1. Invocation started for API1 first, so obviously, it reached to event loop first, and the event loop was available and immediately started its execution.
2. As the nature of the API is blocking, it's a for loop running for given seconds, so the event loop will be busy executing this, and it’ll not be available for taking new requests for a given timeout value (for this example, 5s).
3. After completion of this 5s, the next statement is to return the response; an event loop will follow that, and the response will be returned.
4. Now event loop is available to take new requests, and you can see that the start time of API2 (2022-09-10T05:28:27.854Z) is after the end time of API1 (2022-09-10T05:28:29.859Z).
5. And API2 will start execution, and as this is a waiting call, after a given timeout (2s in this case) callback function will be given to the event queue and event loop (who will be free to take items from the event queue) will dequeue this function and will execute it and will return the response (as written in the code).
6. From the timeline perspective, if API1 and API2 are invoked at the 0th second in this sequence (first API1 and then API2 in parallel), then API1 will respond at the 5th second, and API2 will respond at the 7th second.
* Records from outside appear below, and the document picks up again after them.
-- ==== Sys2Proof/Machine/Cruise.lean ====
section
/-! DEFINITION. What the commands of the cruise calibrator do (chapter 10). -/
namespace Sys2Proof.Machine

/-- A write of 1 to CRU_CTL.NOW (R324). -/
def execCruNow (b : Bay) (s : State) : Host.Outcome State Fault Refusal := .next (s.cruRaise b .now)

/-- The 100 ms comparison of both temperatures with their references (R325). -/
def State.cruTempCheck (s : State) (b : Bay) : State :=
  let far := fun (t r : Int) => decide ((s.get (cruA b) F.CRU_CFG_CRU_DELTA : Int) < |t - r|)
  if far (s.geti (bayAt .sfe b) F.SFE_TEMP_TEMP) (s.geti (cruA b) F.CRU_TEMPREF_TOPT_REF) ||
      far s.dies[dieOfBay b].temp (s.geti (cruA b) F.CRU_TEMPREF_TDIE_REF) then s.cruRaise b .temp else s

/-- CRU_TEMP_CHECK (R325). -/
def execCruTempCheck (b : Bay) (s : State) : Host.Outcome State Fault Refusal := .next (s.cruTempCheck b)

/-- A paused run goes on at the item it left (R337): its spot is borrowed again, layer items are dropped when the layer has
changed, and a release that the pause made is not made twice. -/
def State.cruResume (s : State) (b : Bay) (r : CruRun) : State :=
  let layerWork := fun (t : CruTodo) => t.state == .layer
  let moved := decide (s.osv[b].layer ≠ r.layer) && r.todo.any layerWork
  let todo := if moved then r.todo.filter (fun t => !layerWork t) else r.todo
  let x := s.cru[b]
  let s := s.setCru b { x with run := some { r with todo, dropped := r.dropped || moved } }
  if moved then s.cruNext b
  else
    match todo with
    | .release _ :: _ => s.cruAdvance b
    | t :: _ =>
      let s := match t.spot with
        | some k => s.cruBorrow b k
        | none => s
      s.setCru b { s.cru[b] with state := t.state }
    | [] => s.cruNext b

/-- A pending run starts (R324, R325, R327, R329): the staged cruise group is active, references latch, TEMP clears DONE of
the other layers, STARVED clears, and the first spot is borrowed. A paused run goes on instead. -/
def State.cruStart (s : State) (b : Bay) : State :=
  let x := s.cru[b]
  if !cruMayStart s b || !cruFirst s b then s
  else
    match x.run with
    | some r => if x.state = .paused then s.cruResume b r else s
    | none =>
      if x.pending = [] then s
      else
        let s := s.activate (.cruCruise b)
        let a := cruA b
        let trig := x.pending.map (·.1)
        let layer := s.osv[b].layer
        let prev := (s.geti a F.CRU_TEMPREF_TOPT_REF, s.geti a F.CRU_TEMPREF_TDIE_REF)
        let s := (s.put a F.CRU_TEMPREF_TOPT_REF (ofSigned 16 (s.geti (bayAt .sfe b) F.SFE_TEMP_TEMP))).put a
          F.CRU_TEMPREF_TDIE_REF (ofSigned 16 s.dies[dieOfBay b].temp)
        let s := if trig.any (· = .temp) then
            s.put a F.CRU_LAYERS_DONE (s.get a F.CRU_LAYERS_DONE &&& 2 ^ layer) else s
        let s := s.setCru b { x with
          pending := [], items := [], starved := false
          run := some { layer, todo := cruPlan s b trig, items := x.items, now := trig.any (· = .now), prev } }
        s.cruNext b

/-- CRU_RUN_START (R324, R327). -/
def execCruRunStart (b : Bay) (s : State) : Host.Outcome State Fault Refusal := .next (s.cruStart b)

/-- A run has waited longer than CRU_WAIT (R327). -/
def State.cruStarve (s : State) (b : Bay) : State :=
  let x := s.cru[b]
  if x.pending = [] ∨ x.starved then s
  else ((s.setCru b { x with starved := true }).bump (cruA b) F.CRU_CNT2_STARVATIONS).raiseBay b 0x0803 0 0xFFFF 0 0

/-- CRU_STARVED (R327). -/
def execCruStarved (b : Bay) (s : State) : Host.Outcome State Fault Refusal := .next (s.cruStarve b)

/-- CRU_POINT_MEASURED (R331, R332, R334, R335). -/
def execCruPointMeasured (b : Bay) (m : CruMeasured) (s : State) : Host.Outcome State Fault Refusal := .next (s.cruPoint b m)

/-- The spot's commits have taken effect and it is released at a slot boundary (R335, R337). -/
def State.cruRelease (s : State) (b : Bay) : State :=
  match s.cru[b].run with
  | some r =>
    match r.todo with
    | .release k :: _ =>
      let trims := s.isWaiting (.sfeTrim b) && !s.sfe[b].spots[k].trimTaken
      if s.cru[b].borrowed ≠ some k ∨ trims ∨ s.isWaiting (.cruReadPower b) then s else (s.cruReturn b).cruAdvance b
    | _ => s
  | none => s

/-- CRU_SPOT_RELEASE (R335). -/
def execCruSpotRelease (b : Bay) (s : State) : Host.Outcome State Fault Refusal := .next (s.cruRelease b)

/-! ## Taps -/

/-- The live taps of a spot as LAT_LIVETAP shows them, in 1/1,024 (R122, R164): index t of the sixteen-word span and the
value. -/
def liveTaps (s : State) (b : Bay) (k : Fin 7) : List (Nat × Int) :=
  let p := s.lat[b].spots[k]
  let l : Nat → List Int → List (Nat × Int) := fun base v => v.zipIdx.map fun e => (base + e.2, e.1 / 256)
  l 0 p.own ++ l 16 p.inner ++ l 24 p.outer

/-- One reading of every spot's taps (R333). -/
def tapReading (s : State) (b : Bay) : List (List Int) := (List.finRange 7).map fun k => (liveTaps s b k).map (·.2)

/-- The two readings of a spot agree within ±24/1,024 on every tap (R330). -/
def tapsAgree (u v : List Int) : Bool := (u.zip v).all fun p => decide (|p.1 - p.2| ≤ 24)

/-- Stage a spot's means as its new starting taps (R333). -/
def State.stageTaps (s : State) (b : Bay) (layer : Nat) (k : Fin 7) (u v : List Int) : State :=
  (((liveTaps s b k).map (·.1)).zip (u.zip v)).foldl (fun t e =>
    t.stage (bayAt .lat b) F.LAT_TAPTAB_TAP (ofSigned 12 (roundOpen (((e.2.1 + e.2.2 : Int) : Rat) / 2))) (224 * layer + 32 * k + e.1)) s

/-- A reading of the live taps: the first is kept, the second ends the run (R329, R333, R335). -/
def State.cruSnapshot (s : State) (b : Bay) : State :=
  let x := s.cru[b]
  match x.run with
  | none => s
  | some r =>
    match r.todo, r.snap with
    | .snapshot :: _, none =>
      if x.state = .paused then s else s.setCru b { x with run := some { r with snap := some (tapReading s b) } }
    | .snapshot :: _, some first =>
      if x.state = .paused then s
      else
        let now := tapReading s b
        let pairs := (List.finRange 7).map fun k => (k, (first[k.val]?).getD [], (now[k.val]?).getD [])
        let s := pairs.foldl (fun t e =>
          if tapsAgree e.2.1 e.2.2 then t.stageTaps b r.layer e.1 e.2.1 e.2.2 else t.cruFlag b .taps e.1 .disagree) s
        let s := if pairs.any (fun e => tapsAgree e.2.1 e.2.2) then s.cruCommit b (.latTaps b) .taps 0 else s
        s.cruAdvance b
    | _, _ => s

/-- CRU_TAP_SNAPSHOT (R333). -/
def execCruTapSnapshot (b : Bay) (s : State) : Host.Outcome State Fault Refusal := .next (s.cruSnapshot b)

/-- CRU_RUN_ABORT (R337). -/
def execCruRunAbort (b : Bay) (s : State) : Host.Outcome State Fault Refusal := .next (s.cruAbort b)

/-! ## Mount dark phase -/

/-- The first agreeing attempt of a spot, of at most four, with the failed attempts before it (R335). -/
def darkResult (k : Fin 7) : List (Vector DarkMeans 7 × Vector DarkMeans 7) → Nat → Option (List Rat) × Nat
  | [], n => (none, n)
  | (p, q) :: t, n =>
    if 4 ≤ n then (none, n)
    else
      let u := cruDark p[k]
      let v := cruDark q[k]
      if cruAgree .adc u v then (some ((u.zip v).map fun e => (e.1 + e.2) / 2), n) else darkResult k t (n + 1)

/-- All seven spots' ADC trims at once before FOC_EN is set (R332). -/
def State.cruDarkPhase (s : State) (b : Bay) (m : List (Vector DarkMeans 7 × Vector DarkMeans 7)) : State :=
  if !s.has (cruA b) F.CRU_CTL_ENABLE || !cruEnabled s b .adc || s.has (bayAt .osv b) F.TRN_OSV_CTL_FOC_EN then s
  else
    let s := (List.finRange 7).foldl (fun t k =>
      let (v, n) := darkResult k m 0
      let t := t.bumpBy (cruA b) F.CRU_CNT2_ATTEMPTS_FAILED n
      match v with
      | some v => t.cruTake b 0 .adc k v
      | none => t.cruFlag b .adc k .disagree) s
    s.cruCommit b (.sfeTrim b) .adc 0

/-- MOUNT_DARK_PHASE: the means of the attempts in order, each taken twice (R332). -/
def execMountDarkPhase (b : Bay) (m : List (Vector DarkMeans 7 × Vector DarkMeans 7)) (s : State) :
    Host.Outcome State Fault Refusal := .next (s.cruDarkPhase b m)

/-! ## Quality -/

/-- TRES: the rms of TE over the turns since the last update, saturating at 255; a free value when no turn counted (R339). -/
def cruTres (s : State) (x : Cru) : Nat :=
  if x.teN = 0 then s.freeVal % 256 else (clampInt 0 255 (roundOpen (Config.sqrt (x.teSq / x.teN)))).toNat

/-- The bay's figures, recomputed every 100 ms (R339). -/
def State.cruQuality (s : State) (b : Bay) : State :=
  let x := s.cru[b]
  let tres := cruTres s x
  let sT := grade (63 * (20 - (tres : Rat)) / 15)
  let pips := (List.finRange 7).foldl (fun (m : Nat) (k : Fin 7) =>
    if x.borrowed = some k then m else min m (s.get (cruA b) F.CRU_SPOTk_Q_PIPS k)) sT
  let pips := if s.osv[b].t = .locked then pips else 0
  let s := if x.teN = 0 then s.drawn else s
  let s := s.setCru b { x with teSq := 0, teN := 0 }
  ((s.put (cruA b) F.CRU_BAY_Q_TRES tres).put (cruA b) F.CRU_BAY_Q_PIPS pips).put (cruA b) F.CRU_BAY_Q_SEQ
    (s.get (cruA b) F.CRU_BAY_Q_SEQ + 1)

/-- CRU_QUALITY_UPDATE (R339). -/
def execCruQualityUpdate (b : Bay) (s : State) : Host.Outcome State Fault Refusal := .next (s.cruQuality b)

end Sys2Proof.Machine
end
Now let’s do another experiment and reverse the order of APIs.

Experiment 2:

combination({'req1':'http://localhost:3000/api2?timeout=2000','req2':'http://localhost:3000/api1?timeout=5000'})

This will call API2 first with a timeout of 2000ms, and in parallel, it’ll call API1 with a timeout of 5000ms.

The output of Experiment 2:

2022-09-10T05:33:45.317Z section 1 start
2022-09-10T05:33:45.323Z section 2 start
2022-09-10T05:33:50.347Z section 2 end with response: {
  name: 'api1',
  start_time: 1662788025342,
  end_time: 1662788030342,
  execution_time: 5000,
  start_time_readable: '2022-09-10T05:33:45.342Z',
  end_time_readable: '2022-09-10T05:33:50.342Z',
  timeout: '5000'
}
2022-09-10T05:33:50.350Z section 1 end with response: {
  name: 'api2',
  start_time: 1662788025341,
  end_time: 1662788030344,
  execution_time: 5003,
  start_time_readable: '2022-09-10T05:33:45.341Z',
  end_time_readable: '2022-09-10T05:33:50.344Z',
  timeout: '2000'
}

How Exactly Both the APIs Responded at the Same Time

While section 1 was invoked with 2s, and section 2 was invoked with 5s, so ideally, section 1 should respond first. Let’s understand this in detail.

1. Invocation started for API2 first, so obviously, it reached to event loop first, and the event loop was available and immediately started its execution.
2. As the nature of this API (API2) is non-blocking, so the event loop will start its execution and will be free from this, and it’ll be ready to take the next requests.
3. At this time, API1 will be reached the event loop and start its execution.
4. As the nature of the API (API1) is blocking, it is a for loop running for given seconds, so the event loop will be busy executing this, and it’ll not be available for taking requests for the event queue for a given timeout value (for this example 5s).
5. After completion of this 5s, the next statement is to return the response; an event loop will follow that, and the response will be returned for API1.
6. Now event loop will be free to take requests from the event queue where the timeout function of API2 will be waiting from the last 3s; it will dequeue this function, execute it, and return the response (as written in the code).
7. From the timeline perspective, if API2 and API1 are invoked at the 0th second in this sequence (first API2 and then API1 in parallel), then API1 will respond at the 5th second, and API2 will respond at the 5th second (API2 will respond immediately after API1).

I hope now the internal working of Node.js is clear, and it is also clear why not to use Node.js for CPU-intensive applications.

I’m attaching a code snippet from GitHub.

That’s all for today. Thank you so much for reading!